Microsoft Live may be a dangerous move

Microsoft Live has little room for alternative lifestyles, a point the company makes with disturbing frankness

News stories have a basic formula of five W's — tell the reader who, what, when, where and why. When it comes to writing about Microsoft Live, the first W is easy. Forget industry consortia, partnerships or cross-company agreements: this is Microsoft and nothing but.

It then gets harder. What is Microsoft Live, exactly? If you look at the beta Web site, it's a mildly customisable portal that knows a bit about RSS and is nigh identical to another Microsoft initiative that has slumbered unnoticed on the Web for around a year.

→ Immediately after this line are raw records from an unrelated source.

@[simp] theorem bodyOpenInlet_frame (p : Port) (ps : List Byte) (s : State) :
    (bodyOpenInlet p ps s).1.power = s.power ∧ (bodyOpenInlet p ps s).1.now = s.now ∧
    (bodyOpenInlet p ps s).1.lines = s.lines ∧ (bodyOpenInlet p ps s).1.store = s.store ∧
    (bodyOpenInlet p ps s).1.clock = s.clock ∧ (bodyOpenInlet p ps s).1.run = s.run ∧
    (bodyOpenInlet p ps s).1.containers = s.containers ∧ (bodyOpenInlet p ps s).1.dueList = s.dueList ∧
    (bodyOpenInlet p ps s).1.cards = s.cards ∧ (bodyOpenInlet p ps s).1.journal = s.journal ∧
    (bodyOpenInlet p ps s).1.lift = s.lift ∧ (bodyOpenInlet p ps s).1.ports = s.ports ∧
    (bodyOpenInlet p ps s).1.wake = s.wake ∧ (bodyOpenInlet p ps s).1.drawn = s.drawn ∧
    (bodyOpenInlet p ps s).1.pending = s.pending := by
  simp only [bodyOpenInlet]
  repeat' split
  all_goals simp

@[simp] theorem reqPutCard_body : reqPutCard.body = bodyPutCard := rfl

@[simp] theorem bodyPutCard_frame (p : Port) (ps : List Byte) (s : State) :
    (bodyPutCard p ps s).1.power = s.power ∧ (bodyPutCard p ps s).1.now = s.now ∧
    (bodyPutCard p ps s).1.lines = s.lines ∧ (bodyPutCard p ps s).1.store = s.store ∧
    (bodyPutCard p ps s).1.clock = s.clock ∧ (bodyPutCard p ps s).1.run = s.run ∧
    (bodyPutCard p ps s).1.containers = s.containers ∧ (bodyPutCard p ps s).1.inlets = s.inlets ∧
    (bodyPutCard p ps s).1.dueList = s.dueList ∧ (bodyPutCard p ps s).1.journal = s.journal ∧
    (bodyPutCard p ps s).1.lift = s.lift ∧ (bodyPutCard p ps s).1.ports = s.ports ∧
    (bodyPutCard p ps s).1.outcomes = s.outcomes ∧ (bodyPutCard p ps s).1.wake = s.wake ∧
    (bodyPutCard p ps s).1.drawn = s.drawn ∧ (bodyPutCard p ps s).1.pending = s.pending := by
  simp only [bodyPutCard, putNetwork]
  repeat' split
  all_goals simp

@[simp] theorem reqRemoveCard_body : reqRemoveCard.body = bodyRemoveCard := rfl

@[simp] theorem bodyRemoveCard_frame (p : Port) (ps : List Byte) (s : State) :
    (bodyRemoveCard p ps s).1.power = s.power ∧ (bodyRemoveCard p ps s).1.now = s.now ∧
    (bodyRemoveCard p ps s).1.lines = s.lines ∧ (bodyRemoveCard p ps s).1.store = s.store ∧
    (bodyRemoveCard p ps s).1.clock = s.clock ∧ (bodyRemoveCard p ps s).1.run = s.run ∧
    (bodyRemoveCard p ps s).1.containers = s.containers ∧ (bodyRemoveCard p ps s).1.inlets = s.inlets ∧
    (bodyRemoveCard p ps s).1.dueList = s.dueList ∧ (bodyRemoveCard p ps s).1.journal = s.journal ∧
    (bodyRemoveCard p ps s).1.lift = s.lift ∧ (bodyRemoveCard p ps s).1.ports = s.ports ∧
    (bodyRemoveCard p ps s).1.outcomes = s.outcomes ∧ (bodyRemoveCard p ps s).1.wake = s.wake ∧
    (bodyRemoveCard p ps s).1.drawn = s.drawn ∧ (bodyRemoveCard p ps s).1.pending = s.pending := by
  simp only [bodyRemoveCard]
  repeat' split
  all_goals simp

@[simp] theorem reqBlockCard_body : reqBlockCard.body = bodyBlockCard := rfl

@[simp] theorem bodyBlockCard_frame (p : Port) (ps : List Byte) (s : State) :
    (bodyBlockCard p ps s).1.power = s.power ∧ (bodyBlockCard p ps s).1.now = s.now ∧
    (bodyBlockCard p ps s).1.lines = s.lines ∧ (bodyBlockCard p ps s).1.store = s.store ∧
    (bodyBlockCard p ps s).1.clock = s.clock ∧ (bodyBlockCard p ps s).1.run = s.run ∧
    (bodyBlockCard p ps s).1.containers = s.containers ∧ (bodyBlockCard p ps s).1.inlets = s.inlets ∧
    (bodyBlockCard p ps s).1.dueList = s.dueList ∧ (bodyBlockCard p ps s).1.journal = s.journal ∧
    (bodyBlockCard p ps s).1.lift = s.lift ∧ (bodyBlockCard p ps s).1.ports = s.ports ∧
    (bodyBlockCard p ps s).1.outcomes = s.outcomes ∧ (bodyBlockCard p ps s).1.wake = s.wake ∧
    (bodyBlockCard p ps s).1.drawn = s.drawn ∧ (bodyBlockCard p ps s).1.pending = s.pending := by
  simp only [bodyBlockCard]
  repeat' split
  all_goals simp

@[simp] theorem reqClearCardTable_body : reqClearCardTable.body = bodyClearCardTable := rfl

@[simp] theorem bodyClearCardTable_frame (p : Port) (ps : List Byte) (s : State) :
    (bodyClearCardTable p ps s).1.power = s.power ∧ (bodyClearCardTable p ps s).1.now = s.now ∧
    (bodyClearCardTable p ps s).1.lines = s.lines ∧ (bodyClearCardTable p ps s).1.store = s.store ∧
    (bodyClearCardTable p ps s).1.clock = s.clock ∧ (bodyClearCardTable p ps s).1.run = s.run ∧
    (bodyClearCardTable p ps s).1.containers = s.containers ∧ (bodyClearCardTable p ps s).1.inlets = s.inlets ∧
    (bodyClearCardTable p ps s).1.dueList = s.dueList ∧ (bodyClearCardTable p ps s).1.journal = s.journal ∧
    (bodyClearCardTable p ps s).1.lift = s.lift ∧ (bodyClearCardTable p ps s).1.ports = s.ports ∧
    (bodyClearCardTable p ps s).1.outcomes = s.outcomes ∧ (bodyClearCardTable p ps s).1.wake = s.wake ∧
    (bodyClearCardTable p ps s).1.drawn = s.drawn ∧ (bodyClearCardTable p ps s).1.pending = s.pending := by
  simp only [bodyClearCardTable]
  all_goals simp

@[simp] theorem reqMarkTableLoaded_body : reqMarkTableLoaded.body = bodyMarkTableLoaded := rfl

@[simp] theorem bodyMarkTableLoaded_frame (p : Port) (ps : List Byte) (s : State) :
    (bodyMarkTableLoaded p ps s).1.power = s.power ∧ (bodyMarkTableLoaded p ps s).1.now = s.now ∧
    (bodyMarkTableLoaded p ps s).1.lines = s.lines ∧ (bodyMarkTableLoaded p ps s).1.store = s.store ∧
    (bodyMarkTableLoaded p ps s).1.clock = s.clock ∧ (bodyMarkTableLoaded p ps s).1.run = s.run ∧
    (bodyMarkTableLoaded p ps s).1.containers = s.containers ∧
    (bodyMarkTableLoaded p ps s).1.inlets = s.inlets ∧ (bodyMarkTableLoaded p ps s).1.dueList = s.dueList ∧
    (bodyMarkTableLoaded p ps s).1.journal = s.journal ∧ (bodyMarkTableLoaded p ps s).1.lift = s.lift ∧
    (bodyMarkTableLoaded p ps s).1.ports = s.ports ∧ (bodyMarkTableLoaded p ps s).1.outcomes = s.outcomes ∧
    (bodyMarkTableLoaded p ps s).1.wake = s.wake ∧ (bodyMarkTableLoaded p ps s).1.drawn = s.drawn ∧
    (bodyMarkTableLoaded p ps s).1.pending = s.pending := by
  simp only [bodyMarkTableLoaded]
  all_goals simp

@[simp] theorem reqReadCards_body : reqReadCards.body = bodyReadCards := rfl

@[simp] theorem bodyReadCards_frame (p : Port) (ps : List Byte) (s : State) :
    (bodyReadCards p ps s).1.power = s.power ∧ (bodyReadCards p ps s).1.now = s.now ∧
    (bodyReadCards p ps s).1.lines = s.lines ∧ (bodyReadCards p ps s).1.store = s.store ∧
    (bodyReadCards p ps s).1.clock = s.clock ∧ (bodyReadCards p ps s).1.run = s.run ∧
    (bodyReadCards p ps s).1.containers = s.containers ∧ (bodyReadCards p ps s).1.inlets = s.inlets ∧
    (bodyReadCards p ps s).1.dueList = s.dueList ∧ (bodyReadCards p ps s).1.cards = s.cards ∧
    (bodyReadCards p ps s).1.journal = s.journal ∧ (bodyReadCards p ps s).1.lift = s.lift ∧
    (bodyReadCards p ps s).1.outcomes = s.outcomes ∧ (bodyReadCards p ps s).1.wake = s.wake ∧
    (bodyReadCards p ps s).1.drawn = s.drawn ∧ (bodyReadCards p ps s).1.pending = s.pending := by
  simp only [bodyReadCards]
  all_goals simp

@[simp] theorem reqRewindCardCursor_body : reqRewindCardCursor.body = bodyRewindCardCursor := rfl

@[simp] theorem bodyRewindCardCursor_frame (p : Port) (ps : List Byte) (s : State) :
    (bodyRewindCardCursor p ps s).1.power = s.power ∧ (bodyRewindCardCursor p ps s).1.now = s.now ∧
    (bodyRewindCardCursor p ps s).1.lines = s.lines ∧ (bodyRewindCardCursor p ps s).1.store = s.store ∧
    (bodyRewindCardCursor p ps s).1.clock = s.clock ∧ (bodyRewindCardCursor p ps s).1.run = s.run ∧
    (bodyRewindCardCursor p ps s).1.containers = s.containers ∧
    (bodyRewindCardCursor p ps s).1.inlets = s.inlets ∧ (bodyRewindCardCursor p ps s).1.dueList = s.dueList ∧
    (bodyRewindCardCursor p ps s).1.cards = s.cards ∧ (bodyRewindCardCursor p ps s).1.journal = s.journal ∧
    (bodyRewindCardCursor p ps s).1.lift = s.lift ∧ (bodyRewindCardCursor p ps s).1.outcomes = s.outcomes ∧
    (bodyRewindCardCursor p ps s).1.wake = s.wake ∧ (bodyRewindCardCursor p ps s).1.drawn = s.drawn ∧
    (bodyRewindCardCursor p ps s).1.pending = s.pending := by
  simp only [bodyRewindCardCursor]
  all_goals simp

@[simp] theorem reqReadQueries_body : reqReadQueries.body = bodyReadQueries := rfl

@[simp] theorem bodyReadQueries_frame (p : Port) (ps : List Byte) (s : State) :
    (bodyReadQueries p ps s).1.power = s.power ∧ (bodyReadQueries p ps s).1.now = s.now ∧
    (bodyReadQueries p ps s).1.lines = s.lines ∧ (bodyReadQueries p ps s).1.store = s.store ∧
    (bodyReadQueries p ps s).1.clock = s.clock ∧ (bodyReadQueries p ps s).1.run = s.run ∧
    (bodyReadQueries p ps s).1.containers = s.containers ∧ (bodyReadQueries p ps s).1.inlets = s.inlets ∧
    (bodyReadQueries p ps s).1.dueList = s.dueList ∧ (bodyReadQueries p ps s).1.cards = s.cards ∧
    (bodyReadQueries p ps s).1.journal = s.journal ∧ (bodyReadQueries p ps s).1.lift = s.lift ∧
    (bodyReadQueries p ps s).1.ports = s.ports ∧ (bodyReadQueries p ps s).1.outcomes = s.outcomes ∧
    (bodyReadQueries p ps s).1.wake = s.wake ∧ (bodyReadQueries p ps s).1.drawn = s.drawn ∧
    (bodyReadQueries p ps s).1.pending = s.pending := by
  simp only [bodyReadQueries]
  all_goals simp

@[simp] theorem reqAnswerCard_body : reqAnswerCard.body = bodyAnswerCard := rfl

@[simp] theorem bodyAnswerCard_frame (p : Port) (ps : List Byte) (s : State) :
    (bodyAnswerCard p ps s).1.power = s.power ∧ (bodyAnswerCard p ps s).1.now = s.now ∧
    (bodyAnswerCard p ps s).1.lines = s.lines ∧ (bodyAnswerCard p ps s).1.store = s.store ∧
    (bodyAnswerCard p ps s).1.clock = s.clock ∧ (bodyAnswerCard p ps s).1.run = s.run ∧
    (bodyAnswerCard p ps s).1.containers = s.containers ∧ (bodyAnswerCard p ps s).1.dueList = s.dueList ∧
    (bodyAnswerCard p ps s).1.journal = s.journal ∧ (bodyAnswerCard p ps s).1.lift = s.lift ∧
    (bodyAnswerCard p ps s).1.ports = s.ports ∧ (bodyAnswerCard p ps s).1.wake = s.wake ∧
    (bodyAnswerCard p ps s).1.drawn = s.drawn ∧ (bodyAnswerCard p ps s).1.pending = s.pending := by
  simp only [bodyAnswerCard, addCarried, applyVerdict]
  repeat' split
  all_goals simp

@[simp] theorem reqReadJournal_body : reqReadJournal.body = bodyReadJournal := rfl

@[simp] theorem bodyReadJournal_frame (p : Port) (ps : List Byte) (s : State) :
    (bodyReadJournal p ps s).1.power = s.power ∧ (bodyReadJournal p ps s).1.now = s.now ∧
    (bodyReadJournal p ps s).1.lines = s.lines ∧ (bodyReadJournal p ps s).1.store = s.store ∧
    (bodyReadJournal p ps s).1.clock = s.clock ∧ (bodyReadJournal p ps s).1.run = s.run ∧
    (bodyReadJournal p ps s).1.containers = s.containers ∧ (bodyReadJournal p ps s).1.inlets = s.inlets ∧
    (bodyReadJournal p ps s).1.dueList = s.dueList ∧ (bodyReadJournal p ps s).1.cards = s.cards ∧
    (bodyReadJournal p ps s).1.journal = s.journal ∧ (bodyReadJournal p ps s).1.lift = s.lift ∧
    (bodyReadJournal p ps s).1.outcomes = s.outcomes ∧ (bodyReadJournal p ps s).1.wake = s.wake ∧
    (bodyReadJournal p ps s).1.drawn = s.drawn ∧ (bodyReadJournal p ps s).1.pending = s.pending := by
  simp only [bodyReadJournal]
  all_goals simp

@[simp] theorem reqRewindJournalCursor_body : reqRewindJournalCursor.body = bodyRewindJournalCursor := rfl

@[simp] theorem bodyRewindJournalCursor_frame (p : Port) (ps : List Byte) (s : State) :
    (bodyRewindJournalCursor p ps s).1.power = s.power ∧ (bodyRewindJournalCursor p ps s).1.now = s.now ∧
    (bodyRewindJournalCursor p ps s).1.lines = s.lines ∧ (bodyRewindJournalCursor p ps s).1.store = s.store ∧
    (bodyRewindJournalCursor p ps s).1.clock = s.clock ∧ (bodyRewindJournalCursor p ps s).1.run = s.run ∧
    (bodyRewindJournalCursor p ps s).1.containers = s.containers ∧
    (bodyRewindJournalCursor p ps s).1.inlets = s.inlets ∧
    (bodyRewindJournalCursor p ps s).1.dueList = s.dueList ∧
    (bodyRewindJournalCursor p ps s).1.cards = s.cards ∧
    (bodyRewindJournalCursor p ps s).1.journal = s.journal ∧ (bodyRewindJournalCursor p ps s).1.lift = s.lift ∧
    (bodyRewindJournalCursor p ps s).1.outcomes = s.outcomes ∧
    (bodyRewindJournalCursor p ps s).1.wake = s.wake ∧ (bodyRewindJournalCursor p ps s).1.drawn = s.drawn ∧
    (bodyRewindJournalCursor p ps s).1.pending = s.pending := by
  simp only [bodyRewindJournalCursor]
  all_goals simp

The rest is Windows Live, which is largely MSN services rebranded and "user-centered", and Office Live, which isn't Office.

Is it on-demand services? Microsoft Live's platform manager Charles Fitzgerald doesn't like that term. "I don't know whether they are talking about the crazy, IBM approach... Then my cable company talks about on-demand, when I can get video on-demand. It's not a super-useful term for me." Nobody else in the industry has a problem with it but in the Microsoft Live world, there is nobody else in the industry.

Or is there? Bill Gates says that Live's not about "running Windows or Office", but when he showed a picture of the Microsoft vision for Live, 'other devices' consisted of an antiquated Macintosh and last year's Blackberry cowering in a tiny corner under an assault of "Microsoft-based Devices". Fitzgerald is even more dismissive: "There are other classes of devices that aren't running Windows software, tragically..." and open source is "largely irrelevant". On the other hand, "... the footprint of what people think of as Office is just going to grow and grow." At least that takes care of the "why".

When and where — well, with Microsoft the when can be hard to pin down. "Shortly" in the case of Windows Live and "early next year" for Office Live. Where? Online, of course.

You remember online. It's that place where Yahoo and Google and Salesforce.com and all the rest have been offering products and portals and, yes, on-demand services, without calling your choices tragic or largely irrelevant or crazy. You may care to keep it that way.

It's the place where you get to decide who, what, why, when and where — and if you don't choose to swallow the entire Live story whole, it's the place where the news for Microsoft may not be a story it wants to hear.